**Work instructions**
There is one span to output from the data below: the lines starting at the line with "(∀ kv ∈ pat, kv.2.length" and ending at the line with "obtain ⟨hl0, hk0⟩". Output it exactly, ends included, nothing more.

(Stored items)
+++++
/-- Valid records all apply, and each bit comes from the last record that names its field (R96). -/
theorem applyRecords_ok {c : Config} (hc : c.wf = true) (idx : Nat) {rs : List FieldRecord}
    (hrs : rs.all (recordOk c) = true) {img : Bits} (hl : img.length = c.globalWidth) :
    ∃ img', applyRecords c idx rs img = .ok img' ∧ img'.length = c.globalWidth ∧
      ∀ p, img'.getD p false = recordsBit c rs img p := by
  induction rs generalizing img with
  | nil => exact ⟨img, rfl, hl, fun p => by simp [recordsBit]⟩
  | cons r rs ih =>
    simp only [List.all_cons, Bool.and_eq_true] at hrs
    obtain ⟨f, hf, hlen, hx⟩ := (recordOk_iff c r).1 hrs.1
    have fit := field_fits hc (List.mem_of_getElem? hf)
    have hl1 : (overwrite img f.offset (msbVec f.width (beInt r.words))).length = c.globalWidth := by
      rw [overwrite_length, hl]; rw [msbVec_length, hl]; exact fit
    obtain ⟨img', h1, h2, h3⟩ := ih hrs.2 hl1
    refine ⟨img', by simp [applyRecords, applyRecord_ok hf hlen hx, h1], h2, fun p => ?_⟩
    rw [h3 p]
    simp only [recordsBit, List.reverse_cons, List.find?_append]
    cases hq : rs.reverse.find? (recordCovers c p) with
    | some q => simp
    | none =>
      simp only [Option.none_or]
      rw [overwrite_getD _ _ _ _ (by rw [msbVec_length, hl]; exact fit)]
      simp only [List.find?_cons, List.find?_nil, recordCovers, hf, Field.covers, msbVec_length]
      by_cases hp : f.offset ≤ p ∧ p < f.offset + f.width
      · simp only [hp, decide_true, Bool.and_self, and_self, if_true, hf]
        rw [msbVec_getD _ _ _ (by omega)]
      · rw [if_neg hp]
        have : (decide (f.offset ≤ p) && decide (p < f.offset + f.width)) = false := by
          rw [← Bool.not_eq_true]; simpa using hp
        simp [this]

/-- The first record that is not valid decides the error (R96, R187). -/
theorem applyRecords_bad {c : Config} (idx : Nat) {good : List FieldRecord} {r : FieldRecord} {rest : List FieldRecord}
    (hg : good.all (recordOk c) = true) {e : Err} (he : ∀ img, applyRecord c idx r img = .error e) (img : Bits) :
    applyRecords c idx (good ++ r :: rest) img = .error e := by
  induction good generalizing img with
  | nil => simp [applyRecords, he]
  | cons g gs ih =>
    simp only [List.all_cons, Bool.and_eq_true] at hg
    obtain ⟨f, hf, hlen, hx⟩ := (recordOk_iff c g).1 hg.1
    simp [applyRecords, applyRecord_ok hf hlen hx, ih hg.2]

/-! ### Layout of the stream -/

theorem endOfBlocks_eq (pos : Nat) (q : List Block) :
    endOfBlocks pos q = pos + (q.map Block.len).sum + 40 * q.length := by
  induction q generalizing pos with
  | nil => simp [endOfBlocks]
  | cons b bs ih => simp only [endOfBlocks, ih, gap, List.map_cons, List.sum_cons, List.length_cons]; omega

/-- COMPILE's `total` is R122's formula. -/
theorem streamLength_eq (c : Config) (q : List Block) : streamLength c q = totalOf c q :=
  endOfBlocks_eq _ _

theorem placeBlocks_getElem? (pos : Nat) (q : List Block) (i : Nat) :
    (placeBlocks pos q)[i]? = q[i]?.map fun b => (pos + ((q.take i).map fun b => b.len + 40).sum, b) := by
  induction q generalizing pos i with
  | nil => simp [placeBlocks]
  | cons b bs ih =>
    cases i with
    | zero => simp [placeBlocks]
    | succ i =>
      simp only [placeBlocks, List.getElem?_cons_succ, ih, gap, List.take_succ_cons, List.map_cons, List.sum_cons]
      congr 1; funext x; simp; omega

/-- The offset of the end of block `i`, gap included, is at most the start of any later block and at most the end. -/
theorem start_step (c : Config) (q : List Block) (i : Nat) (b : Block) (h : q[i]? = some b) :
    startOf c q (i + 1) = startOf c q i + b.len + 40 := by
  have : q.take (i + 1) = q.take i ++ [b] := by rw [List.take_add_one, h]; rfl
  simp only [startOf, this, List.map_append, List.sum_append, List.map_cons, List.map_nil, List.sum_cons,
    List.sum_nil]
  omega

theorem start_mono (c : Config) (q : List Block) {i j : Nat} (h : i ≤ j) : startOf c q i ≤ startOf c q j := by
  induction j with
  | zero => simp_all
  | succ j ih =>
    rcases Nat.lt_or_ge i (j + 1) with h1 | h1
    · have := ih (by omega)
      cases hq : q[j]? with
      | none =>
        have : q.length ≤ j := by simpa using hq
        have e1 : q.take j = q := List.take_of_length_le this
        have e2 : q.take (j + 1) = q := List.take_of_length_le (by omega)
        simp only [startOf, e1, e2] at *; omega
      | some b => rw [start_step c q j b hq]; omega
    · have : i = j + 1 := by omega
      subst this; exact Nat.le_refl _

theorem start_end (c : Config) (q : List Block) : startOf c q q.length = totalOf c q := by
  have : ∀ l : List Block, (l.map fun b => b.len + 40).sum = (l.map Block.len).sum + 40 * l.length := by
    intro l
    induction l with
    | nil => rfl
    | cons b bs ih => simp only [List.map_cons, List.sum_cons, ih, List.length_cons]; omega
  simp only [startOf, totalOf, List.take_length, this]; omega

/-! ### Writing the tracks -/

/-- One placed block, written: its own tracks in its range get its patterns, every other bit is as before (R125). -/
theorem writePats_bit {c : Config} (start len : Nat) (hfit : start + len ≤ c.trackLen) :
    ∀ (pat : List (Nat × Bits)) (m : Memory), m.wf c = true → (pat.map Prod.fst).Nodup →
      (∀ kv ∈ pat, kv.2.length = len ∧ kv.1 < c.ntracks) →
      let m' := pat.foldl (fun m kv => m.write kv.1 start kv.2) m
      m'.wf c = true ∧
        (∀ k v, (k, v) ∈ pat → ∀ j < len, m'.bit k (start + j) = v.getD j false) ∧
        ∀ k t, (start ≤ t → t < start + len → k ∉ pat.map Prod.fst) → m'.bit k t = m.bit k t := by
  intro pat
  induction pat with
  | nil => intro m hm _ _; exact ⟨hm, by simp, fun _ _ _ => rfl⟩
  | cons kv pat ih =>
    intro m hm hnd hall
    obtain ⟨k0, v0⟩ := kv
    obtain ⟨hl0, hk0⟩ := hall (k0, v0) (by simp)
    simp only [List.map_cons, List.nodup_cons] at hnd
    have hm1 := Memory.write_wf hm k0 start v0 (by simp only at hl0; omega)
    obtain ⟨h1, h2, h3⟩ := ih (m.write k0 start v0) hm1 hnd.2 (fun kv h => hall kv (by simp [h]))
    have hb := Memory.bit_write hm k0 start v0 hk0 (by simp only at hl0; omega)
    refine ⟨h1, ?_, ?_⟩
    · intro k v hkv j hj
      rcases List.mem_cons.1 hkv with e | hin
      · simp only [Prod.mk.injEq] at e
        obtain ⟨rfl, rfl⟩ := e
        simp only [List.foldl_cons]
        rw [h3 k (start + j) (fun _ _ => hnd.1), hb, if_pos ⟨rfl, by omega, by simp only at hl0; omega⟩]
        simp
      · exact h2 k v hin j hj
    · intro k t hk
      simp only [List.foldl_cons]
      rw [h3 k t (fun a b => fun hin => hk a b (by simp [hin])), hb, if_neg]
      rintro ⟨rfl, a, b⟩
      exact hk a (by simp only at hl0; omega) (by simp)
+++++
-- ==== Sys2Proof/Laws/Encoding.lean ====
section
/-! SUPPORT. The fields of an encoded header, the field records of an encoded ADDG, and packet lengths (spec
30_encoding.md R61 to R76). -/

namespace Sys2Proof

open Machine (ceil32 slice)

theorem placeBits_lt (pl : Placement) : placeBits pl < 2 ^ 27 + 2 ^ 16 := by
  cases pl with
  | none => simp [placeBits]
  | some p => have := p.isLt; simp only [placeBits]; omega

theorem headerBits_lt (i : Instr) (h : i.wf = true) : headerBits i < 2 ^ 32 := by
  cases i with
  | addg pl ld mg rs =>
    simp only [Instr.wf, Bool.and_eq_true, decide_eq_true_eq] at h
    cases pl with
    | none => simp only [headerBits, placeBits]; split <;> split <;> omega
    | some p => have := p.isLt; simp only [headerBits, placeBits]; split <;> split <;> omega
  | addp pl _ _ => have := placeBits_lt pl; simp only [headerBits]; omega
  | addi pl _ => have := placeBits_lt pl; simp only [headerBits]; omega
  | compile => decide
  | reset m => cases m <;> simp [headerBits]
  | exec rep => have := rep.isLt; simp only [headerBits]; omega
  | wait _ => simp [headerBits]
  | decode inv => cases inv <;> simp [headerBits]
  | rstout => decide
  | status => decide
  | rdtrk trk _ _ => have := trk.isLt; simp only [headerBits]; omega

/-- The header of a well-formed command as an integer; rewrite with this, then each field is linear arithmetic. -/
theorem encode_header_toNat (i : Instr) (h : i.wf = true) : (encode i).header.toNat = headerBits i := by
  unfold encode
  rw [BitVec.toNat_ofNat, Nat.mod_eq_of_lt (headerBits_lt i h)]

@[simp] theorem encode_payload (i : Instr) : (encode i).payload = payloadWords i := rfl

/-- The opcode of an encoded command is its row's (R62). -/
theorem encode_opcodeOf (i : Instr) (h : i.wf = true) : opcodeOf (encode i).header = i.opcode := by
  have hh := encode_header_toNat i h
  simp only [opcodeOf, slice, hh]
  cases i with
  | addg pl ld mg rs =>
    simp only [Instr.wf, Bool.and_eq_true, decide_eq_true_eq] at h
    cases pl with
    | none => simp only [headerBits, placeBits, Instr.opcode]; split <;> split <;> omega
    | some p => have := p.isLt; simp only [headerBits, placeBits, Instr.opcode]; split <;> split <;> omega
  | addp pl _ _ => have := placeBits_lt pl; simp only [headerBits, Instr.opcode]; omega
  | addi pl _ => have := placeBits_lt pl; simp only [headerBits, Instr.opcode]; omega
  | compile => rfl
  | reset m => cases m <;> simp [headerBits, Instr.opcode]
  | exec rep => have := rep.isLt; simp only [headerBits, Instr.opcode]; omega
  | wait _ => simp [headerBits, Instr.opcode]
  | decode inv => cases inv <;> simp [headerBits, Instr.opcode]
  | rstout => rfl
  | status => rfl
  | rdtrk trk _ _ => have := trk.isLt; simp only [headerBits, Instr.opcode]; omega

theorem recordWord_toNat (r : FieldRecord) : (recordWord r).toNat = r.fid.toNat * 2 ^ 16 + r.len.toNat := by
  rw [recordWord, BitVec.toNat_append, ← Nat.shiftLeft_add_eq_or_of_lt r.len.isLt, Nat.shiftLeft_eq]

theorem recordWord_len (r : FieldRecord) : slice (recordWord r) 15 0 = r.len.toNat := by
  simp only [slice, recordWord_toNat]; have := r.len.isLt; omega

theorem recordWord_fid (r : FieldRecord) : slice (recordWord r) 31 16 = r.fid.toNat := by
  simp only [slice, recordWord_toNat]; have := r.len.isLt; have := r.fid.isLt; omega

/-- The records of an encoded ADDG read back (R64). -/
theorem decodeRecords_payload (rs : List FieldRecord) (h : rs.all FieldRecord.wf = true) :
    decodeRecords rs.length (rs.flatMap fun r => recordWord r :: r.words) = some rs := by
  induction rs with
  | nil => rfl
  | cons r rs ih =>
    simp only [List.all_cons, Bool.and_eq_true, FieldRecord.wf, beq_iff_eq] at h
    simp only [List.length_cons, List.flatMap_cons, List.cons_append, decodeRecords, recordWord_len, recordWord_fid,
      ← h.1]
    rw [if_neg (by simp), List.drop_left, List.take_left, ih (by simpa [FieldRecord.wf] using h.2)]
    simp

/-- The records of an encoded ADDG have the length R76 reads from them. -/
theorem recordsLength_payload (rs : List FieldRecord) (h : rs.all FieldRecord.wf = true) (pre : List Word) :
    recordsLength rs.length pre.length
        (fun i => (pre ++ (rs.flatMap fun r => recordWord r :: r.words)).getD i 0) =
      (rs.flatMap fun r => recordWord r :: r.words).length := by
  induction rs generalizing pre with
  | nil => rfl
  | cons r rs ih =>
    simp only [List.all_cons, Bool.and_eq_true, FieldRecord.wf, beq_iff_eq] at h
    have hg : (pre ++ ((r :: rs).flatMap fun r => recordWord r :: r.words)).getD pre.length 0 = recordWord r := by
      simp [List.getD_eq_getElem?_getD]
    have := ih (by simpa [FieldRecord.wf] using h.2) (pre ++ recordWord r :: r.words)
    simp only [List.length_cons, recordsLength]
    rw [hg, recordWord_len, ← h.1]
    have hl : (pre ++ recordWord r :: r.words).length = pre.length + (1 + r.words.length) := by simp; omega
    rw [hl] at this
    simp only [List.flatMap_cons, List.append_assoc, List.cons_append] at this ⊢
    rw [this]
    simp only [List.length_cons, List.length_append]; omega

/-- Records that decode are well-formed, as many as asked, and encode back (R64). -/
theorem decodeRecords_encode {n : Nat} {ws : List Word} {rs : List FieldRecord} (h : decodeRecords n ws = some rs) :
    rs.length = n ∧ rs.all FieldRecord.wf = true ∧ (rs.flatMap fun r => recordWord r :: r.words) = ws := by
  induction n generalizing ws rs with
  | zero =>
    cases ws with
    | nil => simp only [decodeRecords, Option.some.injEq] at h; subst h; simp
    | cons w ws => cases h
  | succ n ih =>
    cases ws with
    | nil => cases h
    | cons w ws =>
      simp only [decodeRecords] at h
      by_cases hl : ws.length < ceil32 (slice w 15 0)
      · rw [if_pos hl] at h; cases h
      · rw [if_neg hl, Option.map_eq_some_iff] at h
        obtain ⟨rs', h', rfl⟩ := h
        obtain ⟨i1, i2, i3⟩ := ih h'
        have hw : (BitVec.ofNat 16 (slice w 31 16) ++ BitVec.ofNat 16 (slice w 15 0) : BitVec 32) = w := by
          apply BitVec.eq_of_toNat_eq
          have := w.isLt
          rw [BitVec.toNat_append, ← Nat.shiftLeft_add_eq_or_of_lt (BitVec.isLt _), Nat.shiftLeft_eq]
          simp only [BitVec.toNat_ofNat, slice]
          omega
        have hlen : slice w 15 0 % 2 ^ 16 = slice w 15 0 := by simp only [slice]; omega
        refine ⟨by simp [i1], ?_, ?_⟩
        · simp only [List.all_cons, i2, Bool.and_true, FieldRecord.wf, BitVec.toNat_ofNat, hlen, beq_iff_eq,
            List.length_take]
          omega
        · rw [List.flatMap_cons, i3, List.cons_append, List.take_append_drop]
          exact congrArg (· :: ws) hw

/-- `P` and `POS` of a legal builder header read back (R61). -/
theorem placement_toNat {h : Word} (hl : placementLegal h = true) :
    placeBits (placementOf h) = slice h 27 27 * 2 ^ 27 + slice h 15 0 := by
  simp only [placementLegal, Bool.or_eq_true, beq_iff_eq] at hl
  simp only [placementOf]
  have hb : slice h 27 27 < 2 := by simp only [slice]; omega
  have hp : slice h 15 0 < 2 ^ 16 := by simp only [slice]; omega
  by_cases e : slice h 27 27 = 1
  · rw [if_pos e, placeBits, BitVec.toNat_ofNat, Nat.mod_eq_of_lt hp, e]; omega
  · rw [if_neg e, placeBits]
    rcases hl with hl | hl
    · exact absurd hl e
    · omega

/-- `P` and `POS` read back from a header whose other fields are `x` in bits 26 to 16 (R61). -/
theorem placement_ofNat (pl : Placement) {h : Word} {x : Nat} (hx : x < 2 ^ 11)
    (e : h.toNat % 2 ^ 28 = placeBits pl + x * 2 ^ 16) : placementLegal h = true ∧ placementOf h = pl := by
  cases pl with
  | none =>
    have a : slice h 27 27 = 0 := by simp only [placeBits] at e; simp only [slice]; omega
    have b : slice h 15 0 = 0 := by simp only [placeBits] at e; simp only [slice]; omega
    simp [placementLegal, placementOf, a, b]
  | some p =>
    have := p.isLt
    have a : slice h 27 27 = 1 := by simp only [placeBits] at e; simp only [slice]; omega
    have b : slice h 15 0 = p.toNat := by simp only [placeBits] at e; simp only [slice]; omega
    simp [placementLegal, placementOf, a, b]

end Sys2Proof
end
+++++
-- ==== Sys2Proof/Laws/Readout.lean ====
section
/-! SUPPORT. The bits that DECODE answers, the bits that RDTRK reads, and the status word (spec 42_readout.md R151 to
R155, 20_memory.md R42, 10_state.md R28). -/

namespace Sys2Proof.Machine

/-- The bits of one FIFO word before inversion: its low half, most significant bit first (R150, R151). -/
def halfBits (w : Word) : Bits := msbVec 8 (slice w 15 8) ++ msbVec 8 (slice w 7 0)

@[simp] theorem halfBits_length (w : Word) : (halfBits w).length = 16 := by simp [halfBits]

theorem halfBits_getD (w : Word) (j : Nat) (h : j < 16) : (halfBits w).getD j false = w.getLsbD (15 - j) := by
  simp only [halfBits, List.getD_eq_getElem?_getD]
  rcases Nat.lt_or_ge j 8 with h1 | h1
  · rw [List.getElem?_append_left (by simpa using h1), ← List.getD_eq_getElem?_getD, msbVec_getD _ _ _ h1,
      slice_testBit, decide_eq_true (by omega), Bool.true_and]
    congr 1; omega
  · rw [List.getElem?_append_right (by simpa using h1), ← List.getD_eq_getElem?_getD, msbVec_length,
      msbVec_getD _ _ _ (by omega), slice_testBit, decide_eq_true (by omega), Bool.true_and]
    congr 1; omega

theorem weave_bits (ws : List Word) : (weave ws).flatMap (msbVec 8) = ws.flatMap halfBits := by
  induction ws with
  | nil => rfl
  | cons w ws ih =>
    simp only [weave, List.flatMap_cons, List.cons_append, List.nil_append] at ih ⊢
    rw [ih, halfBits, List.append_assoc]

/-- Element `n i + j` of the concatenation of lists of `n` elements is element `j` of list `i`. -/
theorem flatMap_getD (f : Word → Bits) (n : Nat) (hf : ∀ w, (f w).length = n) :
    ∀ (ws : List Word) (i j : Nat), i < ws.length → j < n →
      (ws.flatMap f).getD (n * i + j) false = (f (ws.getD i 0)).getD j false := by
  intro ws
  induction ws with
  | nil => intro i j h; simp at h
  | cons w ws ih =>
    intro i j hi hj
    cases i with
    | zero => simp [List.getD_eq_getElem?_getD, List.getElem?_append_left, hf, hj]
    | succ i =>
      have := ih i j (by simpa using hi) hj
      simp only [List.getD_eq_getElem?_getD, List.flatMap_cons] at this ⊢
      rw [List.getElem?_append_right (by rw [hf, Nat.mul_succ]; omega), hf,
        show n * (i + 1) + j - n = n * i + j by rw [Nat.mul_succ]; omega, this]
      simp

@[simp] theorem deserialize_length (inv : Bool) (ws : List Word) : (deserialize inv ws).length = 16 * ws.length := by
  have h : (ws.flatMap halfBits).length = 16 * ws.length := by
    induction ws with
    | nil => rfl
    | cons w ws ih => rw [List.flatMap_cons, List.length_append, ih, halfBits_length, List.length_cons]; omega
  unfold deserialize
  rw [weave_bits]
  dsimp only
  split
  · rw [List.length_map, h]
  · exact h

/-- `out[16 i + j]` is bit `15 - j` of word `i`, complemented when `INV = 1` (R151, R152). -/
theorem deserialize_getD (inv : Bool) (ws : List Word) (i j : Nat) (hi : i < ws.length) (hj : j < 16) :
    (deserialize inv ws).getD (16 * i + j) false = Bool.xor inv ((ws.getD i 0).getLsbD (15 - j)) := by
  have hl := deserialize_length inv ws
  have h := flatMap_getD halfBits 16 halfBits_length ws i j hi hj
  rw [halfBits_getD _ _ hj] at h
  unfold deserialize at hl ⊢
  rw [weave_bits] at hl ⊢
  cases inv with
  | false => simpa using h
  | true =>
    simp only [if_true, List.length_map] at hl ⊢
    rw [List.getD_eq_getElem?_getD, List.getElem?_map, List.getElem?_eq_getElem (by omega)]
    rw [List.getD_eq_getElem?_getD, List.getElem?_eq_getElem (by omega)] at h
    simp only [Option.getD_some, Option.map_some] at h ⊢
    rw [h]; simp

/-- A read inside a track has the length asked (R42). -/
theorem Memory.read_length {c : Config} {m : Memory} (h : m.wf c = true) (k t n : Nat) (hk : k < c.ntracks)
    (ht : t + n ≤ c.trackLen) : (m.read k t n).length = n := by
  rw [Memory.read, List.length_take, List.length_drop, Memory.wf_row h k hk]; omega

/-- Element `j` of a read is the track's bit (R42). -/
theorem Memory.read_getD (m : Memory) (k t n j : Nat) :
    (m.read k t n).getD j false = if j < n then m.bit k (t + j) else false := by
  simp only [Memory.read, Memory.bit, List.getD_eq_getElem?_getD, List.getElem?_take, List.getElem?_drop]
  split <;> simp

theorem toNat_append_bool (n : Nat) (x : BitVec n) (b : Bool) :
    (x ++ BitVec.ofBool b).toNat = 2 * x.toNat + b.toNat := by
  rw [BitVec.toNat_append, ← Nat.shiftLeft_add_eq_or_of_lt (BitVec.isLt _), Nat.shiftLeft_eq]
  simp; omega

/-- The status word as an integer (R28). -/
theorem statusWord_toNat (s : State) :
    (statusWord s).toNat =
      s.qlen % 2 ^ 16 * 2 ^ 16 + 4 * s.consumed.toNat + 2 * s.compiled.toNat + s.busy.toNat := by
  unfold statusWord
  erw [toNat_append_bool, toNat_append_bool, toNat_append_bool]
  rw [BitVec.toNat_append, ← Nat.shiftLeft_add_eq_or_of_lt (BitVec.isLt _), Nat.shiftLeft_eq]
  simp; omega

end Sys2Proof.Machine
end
+++++
**Task response**
      (∀ kv ∈ pat, kv.2.length = len ∧ kv.1 < c.ntracks) →
      let m' := pat.foldl (fun m kv => m.write kv.1 start kv.2) m
      m'.wf c = true ∧
        (∀ k v, (k, v) ∈ pat → ∀ j < len, m'.bit k (start + j) = v.getD j false) ∧
        ∀ k t, (start ≤ t → t < start + len → k ∉ pat.map Prod.fst) → m'.bit k t = m.bit k t := by
  intro pat
  induction pat with
  | nil => intro m hm _ _; exact ⟨hm, by simp, fun _ _ _ => rfl⟩
  | cons kv pat ih =>
    intro m hm hnd hall
    obtain ⟨k0, v0⟩ := kv
    obtain ⟨hl0, hk0⟩ := hall (k0, v0) (by simp)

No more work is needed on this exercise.